I was not a big fan of “Kill Bill” as I though the film was completely self-indulgent and way too long. “Deathproof” literally made me nod off.

“Basterds” is a rather ingenious film. It has an almost silly comic book/pulp novel exterior with a real story in the core. The film is essentially what comic book writers would have love have done in the 1940s – write a superhero comic in which the hero ends the war by killing Hitler. Why didn’t Superman or Capt. Marvel do that? Of course those fictional characters couldn’t tread on such narrative ground without evoking cries of bad taste as real men and women were risking their lives fighting Hitler.

But over 60 years after the end of the war, perhaps in Tarantino’s eyes it is fair game to produce a wish fulfillment movie the creative team behind Superman in the 1940s would have secretly approved.

The real core of the film is the story of the SS officer played by Christoph Waltz and the Jewish girl he allowed to escape played by Melanie Laurent. These two actors give great, grounded performances that are certainly Oscar worthy.

I’m sure some people will be horrified by the movie’s ending –SPOILER ALERT – that Hitler dies at the hands of a French Jew seeking justice as well as two of the Basterds because some younger people might actually believe that is how the war in Europe ended. My response is: just how ignorant are people today? Unless a movie claims to be a documentary, one should assume everything you see on the screen is fiction, even those movies that carry the tag “inspired on real events” – perhaps especially those films.

Might I add: Puuulleease!

When I saw “District 9” today – a very impressive film that I liked a great deal – I talked a bit with a young man selling the tickets. He made the observation that Tarantino was making movies for older people considering some of the references in “basterds.” The director is 47 years old and while he is younger than me, he is no Gen Xer.

Here are some of the things I caught that might go over the heads of younger audiences:

Brad Pitt’s juts out his jaw at times and I could help but think of heroic actors such as Jack Holt – go ahead Google him. However at times his moustache and hairstyle make him look like Clark Gable.

While the title of the film is a homage to an Italian drive-in movie starring Bo Svenson and Fred Williamson, the gimmick of a terrorist group behind the lines is not unlike “The Dirty Dozen.”

While people easily caught the role played by Mike Myers, I doubt that unless you read the credits you’d realize Rod Taylor, the actor who made dozens of films including “The Birds” and “The Time Machine”, played Winston Churchill.

Max Linder, who is spoken about by the German private as being superior to Chaplin, was one of the earliest stars of cinema and influenced comedian who came after him.

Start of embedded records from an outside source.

/-- Guard and delay liveness (R208): a guard that is asked often enough answers "expired", and every delay is done. -/
structure Env.Live (e : Env) : Prop where
  gp : e.gp.rest = true
  go : e.go.rest = true
  delays : e.delayDone.AllAre true

/-- Two environments give the same first `n` answers at the four inputs that decide what a command does next. -/
structure Env.SameAnswers (n : Nat) (e f : Env) : Prop where
  scl : e.scl.take n = f.scl.take n
  sda : e.sda.take n = f.sda.take n
  gp : e.gp.take n = f.gp.take n
  go : e.go.take n = f.go.take n

/-- No slave stretches the clock, guard GP never expires, every delay is done: the setting of the trace lengths of R234. -/
structure Env.Quiet (e : Env) : Prop where
  scl : e.scl.AllAre true
  gp : e.gp.AllAre false
  delays : e.delayDone.AllAre true

/-- The next answers are `bs`, in this order. -/
def Answers.Begins (a : Answers) (bs : List Bool) : Prop := a.take bs.length = bs

/-! ## Expected action sequences, written from the spec's listed traces -/

/-- The bits of a byte in the order they cross the wire, bit 7 first (R42). -/
def bitsMsb (b : Byte) : List Bool :=
  [b.getLsbD 7, b.getLsbD 6, b.getLsbD 5, b.getLsbD 4, b.getLsbD 3, b.getLsbD 2, b.getLsbD 1, b.getLsbD 0]

/-- `D` for a 1, `d` for a 0. -/
def dataToken (b : Bool) : Token := if b then .sdaRelease else .sdaLow

/-- `c _ d _ C _ D _`, the trace of `op_stop(0)` (R93). -/
def stopTokens (d : Duration) : List Token :=
  [.sclLow, .delay d, .sdaLow, .delay d, .sclRelease, .delay d, .sdaRelease, .delay d]

/-- `rc0 gqP0`, `k` times: low clock samples that are not the last (R92). -/
def stretchTokens : Nat → List Token
  | 0 => []
  | k + 1 => .readScl false :: .tgQuery .gp false :: stretchTokens k

/-- `gsP c _ d _ C`, then `k` low samples, then `rc1 _ D _`: `op_stop(1)` (R93). -/
def stopWaitTokens (d t : Duration) (k : Nat) : List Token :=
  [.tgStart .gp t, .sclLow, .delay d, .sdaLow, .delay d, .sclRelease] ++ stretchTokens k ++
    [.readScl true, .delay d, .sdaRelease, .delay d]

/-- `gsP c _ d _ C`, then `k` low samples, `rc0 gqP1` and the abort: `op_stop(1)` that expires (R93, R199). -/
def stopExpiredTokens (d t : Duration) (k : Nat) : List Token :=
  [.tgStart .gp t, .sclLow, .delay d, .sdaLow, .delay d, .sclRelease] ++ stretchTokens k ++
    [.readScl false, .tgQuery .gp true] ++ stopTokens d

/-- `c D _ C _ gqP0` or `c d _ C _ gqP0`: one data pulse of a byte write (R120). -/
def writePulse (d : Duration) (expired bit : Bool) : List Token :=
  [.sclLow, dataToken bit, .delay d, .sclRelease, .delay d, .tgQuery .gp expired]

/-- `op_write` that ends with an acknowledge sample, after `k` low clock samples in the acknowledge pulse: 56 tokens when
`k` = 0 (R120); `nack` is the level sampled on SDA. -/
def writeTokens (d t : Duration) (data : Byte) (nack : Bool) (k : Nat) : List Token :=
  .tgStart .gp t :: (bitsMsb data).flatMap (writePulse d false) ++
    [.sclLow, .sdaRelease, .delay d, .sclRelease] ++ stretchTokens k ++ [.readScl true, .readSda nack, .sclLow]

/-- `op_write` whose guard answers "expired" after `i` full pulses and one more (R121, R199). -/
def writeExpiredTokens (d t : Duration) (data : Byte) (i : Nat) : List Token :=
  .tgStart .gp t :: ((bitsMsb data).take i).flatMap (writePulse d false) ++
    ((bitsMsb data).drop i).head?.toList.flatMap (writePulse d true) ++ stopTokens d

/-- `op_write` whose guard answers "expired" in the acknowledge pulse, after `k + 1` low clock samples (R121, R199). -/
def writeAckExpiredTokens (d t : Duration) (data : Byte) (k : Nat) : List Token :=
  .tgStart .gp t :: (bitsMsb data).flatMap (writePulse d false) ++
    [.sclLow, .sdaRelease, .delay d, .sclRelease] ++ stretchTokens k ++
    [.readScl false, .tgQuery .gp true] ++ stopTokens d

/-- The answers of GP that make an `op_write` time out in pulse `i` (0 to 7 the data pulses, 8 the acknowledge pulse after
`k + 1` low clock samples): R192 sites 1 and 2. `k` matters in the acknowledge pulse only. -/
def writeTimeoutGp (i k : Nat) : List Bool := List.replicate (if i < 8 then i else 8 + k) false ++ [true]

/-- The clock samples of that `op_write`: none in a data pulse (R120). -/
def writeTimeoutScl (i k : Nat) : List Bool := if i < 8 then [] else List.replicate (k + 1) false

/-- The actions of that `op_write` (R121, R199). -/
def writeTimeoutTokens (d t : Duration) (data : Byte) (i k : Nat) : List Token :=
  if i < 8 then writeExpiredTokens d t data i else writeAckExpiredTokens d t data k

/-- `c D _ C _ rc1 rd…`: one data pulse of a byte read (R123). -/
def readPulse (d : Duration) (bit : Bool) : List Token :=
  [.sclLow, .sdaRelease, .delay d, .sclRelease, .delay d, .readScl true, .readSda bit]

/-- The 63 tokens of `op_read` without stretching (R123). -/
def readTokens (d t : Duration) (data : Byte) (sendAck : Bool) : List Token :=
  .tgStart .gp t :: (bitsMsb data).flatMap (readPulse d) ++
    [.sclLow, dataToken (!sendAck), .delay d, .sclRelease, .readScl true, .sclLow]

/-- `op_read` whose clock wait in pulse `i` (0 to 7 the data pulses, 8 the acknowledge pulse) expires after `k + 1` low
samples, `data` giving the `i` bits sampled before (R124, R199). -/
def readExpiredTokens (d t : Duration) (data : Byte) (sendAck : Bool) (i k : Nat) : List Token :=
  .tgStart .gp t :: ((bitsMsb data).take i).flatMap (readPulse d) ++
    (if i < 8 then [.sclLow, .sdaRelease, .delay d, .sclRelease, .delay d]
      else [.sclLow, dataToken (!sendAck), .delay d, .sclRelease]) ++
    stretchTokens k ++ [.readScl false, .tgQuery .gp true] ++ stopTokens d

/-- `d _ c _`: the opening of `op_start` (R95). -/
def startTokens (d : Duration) : List Token := [.sdaLow, .delay d, .sclLow, .delay d]

/-- `D _ C _ d _`: the opening of `op_rstart` (R97). -/
def rstartTokens (d : Duration) : List Token :=
  [.sdaRelease, .delay d, .sclRelease, .delay d, .sdaLow, .delay d]

/-- The opening of a transaction's address phase (R143). -/
def openTokens (deferred : Bool) (d : Duration) : List Token :=
  if deferred then rstartTokens d else startTokens d

/-- The end of a transaction without stretching (R144, R146). -/
def closeTokens (sendStop : Bool) (d t : Duration) : List Token :=
  if sendStop then stopWaitTokens d t 0 else []

/-- `k` attempts of START-with-wait that are not acknowledged, each with its STOP (R99). -/
def nackAttempts (d t : Duration) (raw : Byte) : Nat → List Token
  | 0 => []
  | k + 1 =>
    .tgQuery .go false :: startTokens d ++ writeTokens d t raw true 0 ++ stopWaitTokens d t 0 ++
      nackAttempts d t raw k

/-- The reads of REQ_FROM: every byte acknowledged but the last (R146). -/
def receiveTokens (d t : Duration) : List Byte → List Token
  | [] => []
  | b :: bs => readTokens d t b (!bs.isEmpty) ++ receiveTokens d t bs

/-- The payload of END_TX: the first `n` bytes of the outgoing buffer, in the order they are sent (R43). -/
def State.payload (s : State) (n : Nat) : List Byte := (List.range n).map s.txByte

/-- A run of data bytes that are all acknowledged at once (R144). -/
def ackedTokens (d t : Duration) (bytes : List Byte) : List Token :=
  bytes.flatMap (fun b => writeTokens d t b false 0)

/-- The data samples of a list of actions, in order. -/
def sampledBits : List Token → List Bool
  | [] => []
  | .readSda b :: ts => b :: sampledBits ts
  | .sdaLow :: ts => sampledBits ts
  | .sdaRelease :: ts => sampledBits ts
  | .sclLow :: ts => sampledBits ts
  | .sclRelease :: ts => sampledBits ts
  | .readScl _ :: ts => sampledBits ts
  | .delay _ :: ts => sampledBits ts
  | .tgStart _ _ :: ts => sampledBits ts
  | .tgQuery _ _ :: ts => sampledBits ts

/-! ## What a trace looks like on the wires -/

/-- The two output latches, as the environment sees them. -/
structure Wires where
  sda : Latch
  scl : Latch
deriving DecidableEq, Repr

/-- The latches of a state. -/
def State.wires (s : State) : Wires := ⟨s.sdaOut, s.sclOut⟩

/-- The latches after one action: only the four drive primitives write them (R17, R90). -/
def Wires.after (w : Wires) : Token → Wires
  | .sdaLow => { w with sda := .low }
  | .sdaRelease => { w with sda := .rel }
  | .sclLow => { w with scl := .low }
  | .sclRelease => { w with scl := .rel }
  | .readSda _ => w
  | .readScl _ => w
  | .delay _ => w
  | .tgStart _ _ => w
  | .tgQuery _ _ => w

/-- The latches after a list of actions. -/
def Wires.run (w : Wires) (ts : List Token) : Wires := ts.foldl Wires.after w

/-- A bus condition: SDA changes while SCL is released (R62; 90_conflicts.md C2). -/
inductive Condition where
  | start
  | stop
deriving DecidableEq, Repr

/-- The condition one action makes: a START when SDA falls, a STOP when SDA rises, while SCL is released. -/
def Wires.condition (w : Wires) : Token → List Condition
  | .sdaLow => if w.sda = .rel ∧ w.scl = .rel then [.start] else []
  | .sdaRelease => if w.sda = .low ∧ w.scl = .rel then [.stop] else []
  | .sclLow => []
  | .sclRelease => []
  | .readSda _ => []
  | .readScl _ => []
  | .delay _ => []
  | .tgStart _ _ => []
  | .tgQuery _ _ => []

/-- The bus conditions a list of actions makes, in order. -/
def Wires.conditions (w : Wires) : List Token → List Condition
  | [] => []
  | t :: ts => w.condition t ++ (w.after t).conditions ts

/-- The bus conditions of a START-with-wait from an idle bus, for its actions `ts` and its response (R99): a START and a
STOP for each attempt that is not acknowledged; then the START of the acknowledged attempt, or nothing when GO expires,
or the START and the two STOPs of an attempt that times out. -/
def startWaitConditions (ts : List Token) (acked : Bool) : List Condition :=
  let attempts := ts.count (.tgQuery .go false)
  if acked then (List.replicate (attempts - 1) [.start, .stop]).flatten ++ [.start]
  else if .tgQuery .go true ∈ ts then (List.replicate attempts [.start, .stop]).flatten
  else (List.replicate (attempts - 1) [.start, .stop]).flatten ++ [.start, .stop, .stop]

/-- The data latch at each release of the clock: the bits the master puts on the wire, in order (R61). -/
def Wires.clocked (w : Wires) : List Token → List Latch
  | [] => []
  | t :: ts => (if t = .sclRelease then [w.sda] else []) ++ (w.after t).clocked ts

/-- A released latch for a 1, a driven one for a 0 (R61). -/
def latchOf (b : Bool) : Latch := if b then .rel else .low

/-- What a test double at the ports can check action by action (R211): the latches, and for each guard whether it has
been started since the command began and has not answered "expired" since. -/
structure Monitor where
  wires : Wires
  gpRuns : Bool
  goRuns : Bool
deriving DecidableEq, Repr

/-- The monitor at the acceptance of a command: no guard has been started in it. -/
def Monitor.begin (s : State) : Monitor := ⟨s.wires, false, false⟩

/-- The controller may do this now: it samples only a line it has released (R209), and asks only a guard that it has
started in this command and that has not answered "expired" since (R206, R207). -/
def Monitor.allows (m : Monitor) : Token → Bool
  | .readSda _ => m.wires.sda == .rel
  | .readScl _ => m.wires.scl == .rel
  | .tgQuery .gp _ => m.gpRuns
  | .tgQuery .go _ => m.goRuns
  | .tgStart _ _ => true
  | .delay _ => true
  | .sdaLow => true
  | .sdaRelease => true
  | .sclLow => true
  | .sclRelease => true

/-- The monitor after one action. -/
def Monitor.after (m : Monitor) (t : Token) : Monitor where
  wires := m.wires.after t
  gpRuns := match t with
    | .tgStart .gp _ => true
    | .tgQuery .gp expired => m.gpRuns && !expired
    | _ => m.gpRuns
  goRuns := match t with
    | .tgStart .go _ => true
    | .tgQuery .go expired => m.goRuns && !expired
    | _ => m.goRuns

/-- Every action of the list is allowed when it happens. -/
def Monitor.accepts (m : Monitor) : List Token → Bool
  | [] => true
  | t :: ts => m.allows t && (m.after t).accepts ts

/-- How a command that performs the actions `ts` and answers `w` has ended: the trace is longer by exactly them (R47),
the latches are the ones they leave (R17), the environment has answered exactly those that ask, and the controller is
ready with the response (R31). -/
structure Ends (s t : State) (ts : List Token) (w : RespWord) : Prop where
  trace : t.trace = s.trace ++ ts
  wires : t.wires = s.wires.run ts
  env : t.env = ts.foldl Env.consume s.env
  resp : t.resp = some w
  ready : t.busy = false

/-- What END_TX leaves of the registers, whatever happened on the bus (R144): the flag and the phase it sets; the address,
both buffers and their cursors as before (`TXPOS` is the loop's own, R25). -/
structure AfterEndTx (sendStop : Bool) (s t : State) : Prop where
  config : SameConfiguration s t
  taddr : t.taddr = s.taddr
  dir : t.dir = s.dir
  txbuf : t.txbuf = s.txbuf
  txlen : t.txlen = s.txlen
  rxbuf : t.rxbuf = s.rxbuf
  rxlen : t.rxlen = s.rxlen
  rxpos : t.rxpos = s.rxpos
  stopDeferred : t.stopDeferred = !sendStop
  phase : t.phase = .idle
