-- ==== Sys2Proof/Certificates/Slice0/Obligations.lean ====
section
/-! DEFINITION. Sys2Proof/Certificates/Slice0/Obligations.lean: the statements for the provers, from the numbered rules of
spec/. Every hypothesis about the environment names the answers a command asks for, in call order; `Ends` says how the
command has ended; nothing rests on a value the model chose unless the docstring says so. -/

open Sys2Proof Sys2Proof.Machine

/-! ## Encoding (30_encoding.md) -/

/-- R66, R68: the decoder reads back every well-formed command from the word the encoder writes, with every operand at
every value. -/
def Obligations.DecodeReadsBackEveryEncodedCommand : Prop :=
  ∀ i : Instr, i.wellFormed = true → decode (encode i) = .ok i

/-- R66, R67: a word that decodes is the encoding of its command: the decoder drops no bit. -/
def Obligations.EveryDecodedWordIsItsEncoding : Prop :=
  ∀ (w : CmdWord) (i : Instr), decode w = .ok i → encode i = w ∧ i.wellFormed = true

/-- R66: a word is a row's command exactly when `w & mask = match`. -/
def Obligations.DecodeFollowsMatchAndMask : Prop :=
  ∀ (w : CmdWord) (r : OpRow),
    (∃ i : Instr, decode w = .ok i ∧ i.row = r) ↔ (r ∈ opcodeTable ∧ w &&& r.mask = r.pattern)

/-- R67: a word that no row matches is answered `0x8000`; nothing else changes: no state, no line action, no delay, no
guard. Such a word is illegal, and only such a word is. -/
def Obligations.IllegalWordIsAnsweredAndDoesNothing : Prop :=
  ∀ (w : CmdWord),
    ((∃ e, decode w = .error e) ↔ ∀ r ∈ opcodeTable, w &&& r.mask ≠ r.pattern) ∧
    ((∀ r ∈ opcodeTable, w &&& r.mask ≠ r.pattern) → ∀ (s : State) (rest : List HostEvent),
      s.busy = false → s.host = .command w :: rest → step s = .next { s with host := rest, resp := some 0x8000 })

/-- R68, R69: a written command whose operands fit assembles to the words the table of R68 gives, pseudo-commands
included. -/
def Obligations.WrittenCommandsAssembleToTheirWords : Prop :=
  ∀ a : Asm, a.wellFormed = true → a.expand.map (fun i => (encode i).toNat) = a.words

/-- R66: words written out from the table, one per family, decode to the command they stand for. -/
def Obligations.KnownWordsDecode : Prop :=
  decode 0x01000001 = .ok (.stop true) ∧ decode 0x02000AA0 = .error (.reservedBitSet "START_RAW") ∧
    decode 0x020000A0 = .ok (.startRaw 0xA0) ∧ decode 0x06005001 = .ok (.rstart 0x50 .read) ∧
    decode 0x0800003C = .ok (.write 0x3C) ∧ decode 0x09000000 = .ok (.read false) ∧
    decode 0x10005000 = .ok (.beginTx 0x50) ∧ decode 0x13025001 = .ok (.reqFrom 0x50 2 true) ∧
    decode 0x14000000 = .ok .rxGet ∧ decode 0x22000064 = .ok (.cfgTimeout 100) ∧
    decode 0x23000000 = .ok .init ∧ decode 0x00000000 = .error (.unknownOpcode 0)

/-- R60: the raw byte is `(address << 1) | direction`, and taking it apart gives both back. -/
def Obligations.RawByteIsAddressThenDirection : Prop :=
  (∀ (addr : Addr) (mode : Mode),
    (rawByte addr mode).toNat = (addr.toNat <<< 1) ||| mode.bit.toNat ∧
      rawAddr (rawByte addr mode) = addr ∧ rawMode (rawByte addr mode) = mode) ∧
  (∀ raw : Byte, rawByte (rawAddr raw) (rawMode raw) = raw)

/-! ## The port and reset (10_state.md R31, R34; 70_reset_and_hazards.md R220, R221, R232) -/

/-- The bytes the host presents run as the command they decode to: with the controller ready, a step is `exec` of the
decoded command at the state with the command accepted (R31), and `withFetchWord` presents exactly its word. -/
def Obligations.StepRunsTheDecodedCommand : Prop :=
  (∀ (s : State) (w : CmdWord) (rest : List HostEvent) (i : Instr), s.busy = false → s.host = .command w :: rest →
    decode w = .ok i → step s = exec i (acceptCommand rest s)) ∧
  (∀ (s : State) (w : CmdWord) (i : Instr), decode w = .ok i →
    step (s.withFetchWord 32 w.toNat) = exec i (acceptCommand s.host { s with busy := false }))

/-- R31, R232: with nothing presented the controller waits, and a command presented while it is busy waits, with no
effect. After a reset the port shows no response: that is the model's choice, assumption 10. -/
def Obligations.NothingIsAcceptedWhileBusy : Prop :=
  (∀ s : State, s.host = [] → step s = .next s) ∧
  (∀ (s : State) (w : CmdWord) (rest : List HostEvent), s.busy = true → s.host = .command w :: rest →
    step s = .next s) ∧
  (∀ (s : State) (rest : List HostEvent), s.host = .reset :: rest → ∃ t, step s = .next t ∧ t.resp = none)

I loved all of the references to film figures. The theater in Paris was playing a mountain climbing film starring Leni Riefenstahl, the German actress turned director who made propaganda movies including “Triumph of the Will.” Most Americans might have heard of her as a controversial, to say the least, director and not know of her acting career.

Emil Jannings was one of the great actors of the 1920s who made films in Europe and in Hollywood. His heavy accent ended his career in Hollywood and he was one of the people in the German film industry who embraced the Nazis instead of fleeing from them.

There is a reference about what Joseph Goebbels was doing to UFA (Uffa) in the film that probably is puzzling to many. The propaganda minister had taken over UFA, the most prominent studio in Germany, in order to produce films to further the Nazi cause and to try to distract the German people from the realities of war.

I’m sure there are more. I’ll catch some more when I see the film again.